→ **YOUR INSTRUCTIONS**: From the line with "theorem pointerSecondAddr_eq (wrap" through the line with "theorem readZP16_eq_answer (s", repeat the entries verbatim, both end lines included, and add nothing.

[Start of Attachment]

/-- The address of a zero-page pointer's high byte, as a number (20_memory.md R51). -/
theorem pointerSecondAddr_eq (wrap : Bool) (z : Byte) :
    (if wrap then zext16 (z + 1) else zext16 z + 1) =
      BitVec.ofNat 16 (if wrap then (z.toNat + 1) % 256 else z.toNat + 1) := by
  have hz := toNat_zext16 z
  have hz' := toNat_zext16 (z + 1)
  cases wrap
  · simp only [Bool.false_eq_true, if_false]
    bv_omega
  · simp only [if_true]
    bv_omega

/-- The pointer is its two bytes, each as the memory map answers in its turn (20_memory.md R51). -/
theorem readZP16_eq_answer (s : State) (z : Byte) :
    let hi : Word := BitVec.ofNat 16 (if s.cfg.zpPointerWrap then (z.toNat + 1) % 256 else z.toNat + 1)
    s.readZP16 z =
      (joinBytes (answer s (.read (zext16 z) :: s.bus) hi) (answer s s.bus (zext16 z)),
       { s with bus := .read hi :: .read (zext16 z) :: s.bus }) := by
  rw [readZP16_eq, pointerSecondAddr_eq]
  rfl

end State

theorem pointerHighAddr_eq (ow : Word) :
    pointerHighAddr ow = if ow.toNat % 256 = 0xFF then BitVec.ofNat 16 (ow.toNat - 0xFF) else ow + 1 := by
  have hlo : loByte ow = 0xFF ↔ ow.toNat % 256 = 0xFF := by
    rw [← BitVec.toNat_inj, toNat_loByte]
    rfl
  simp only [pointerHighAddr, hlo]
  split
  · have hbase : (joinBytes (hiByte ow) 0).toNat = ow.toNat / 256 * 256 := by
      simp [toNat_joinBytes, toNat_hiByte]
    bv_omega
  · rfl

/-- JMP indirect, opcode 0x6C, alone has Indirect mode (30_encoding.md R67, R75). -/
theorem modeOf_eq_indirect_iff : ∀ (x : Bool) (op : Byte), modeOf x op = .indirect ↔ op = 0x6C := by
  decide +kernel

end Sys2Proof.Machine

namespace Sys2Proof.Proofs

open Machine Claims

/-- Settles O1: the encoder's bytes are an opcode byte the grid decodes to the instruction, and as many operand bytes as
that byte calls for. -/
theorem decodeOfEncodeIsIdentity : Obligations.DecodeOfEncodeIsIdentity := by
  intro x i bs rest hw h
  obtain ⟨op, hop, rfl⟩ := Option.map_eq_some_iff.mp h
  have hi := instrOf_opcodeOf hw hop
  have hlen : i.operand.bytes.length + 1 = lengthOf x op := by
    rw [length_bytes, ← instrOf_length x op _ _, hi, Instr.length]
  rw [List.cons_append, decode_taken hlen, hi]

/-- Settles O2: the instruction decoded has the opcode byte taken, and its operand has the operand bytes taken. -/
theorem encodeOfDecodeIsIdentity : Obligations.EncodeOfDecodeIsIdentity := by
  intro x bytes rest i h
  obtain ⟨op, taken, rfl, hlen, rfl⟩ := taken_of_decode h
  refine ⟨wellFormed_of_decode h, op :: taken, ?_, rfl⟩
  rw [encode, opcodeOf_instrOf, operand_instrOf, bytes_ofBytes hlen]
  rfl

[End of Attachment]

→ **REPLY TO THE TASK**:
theorem pointerSecondAddr_eq (wrap : Bool) (z : Byte) :
    (if wrap then zext16 (z + 1) else zext16 z + 1) =
      BitVec.ofNat 16 (if wrap then (z.toNat + 1) % 256 else z.toNat + 1) := by
  have hz := toNat_zext16 z
  have hz' := toNat_zext16 (z + 1)
  cases wrap
  · simp only [Bool.false_eq_true, if_false]
    bv_omega
  · simp only [if_true]
    bv_omega

/-- The pointer is its two bytes, each as the memory map answers in its turn (20_memory.md R51). -/
theorem readZP16_eq_answer (s : State) (z : Byte) :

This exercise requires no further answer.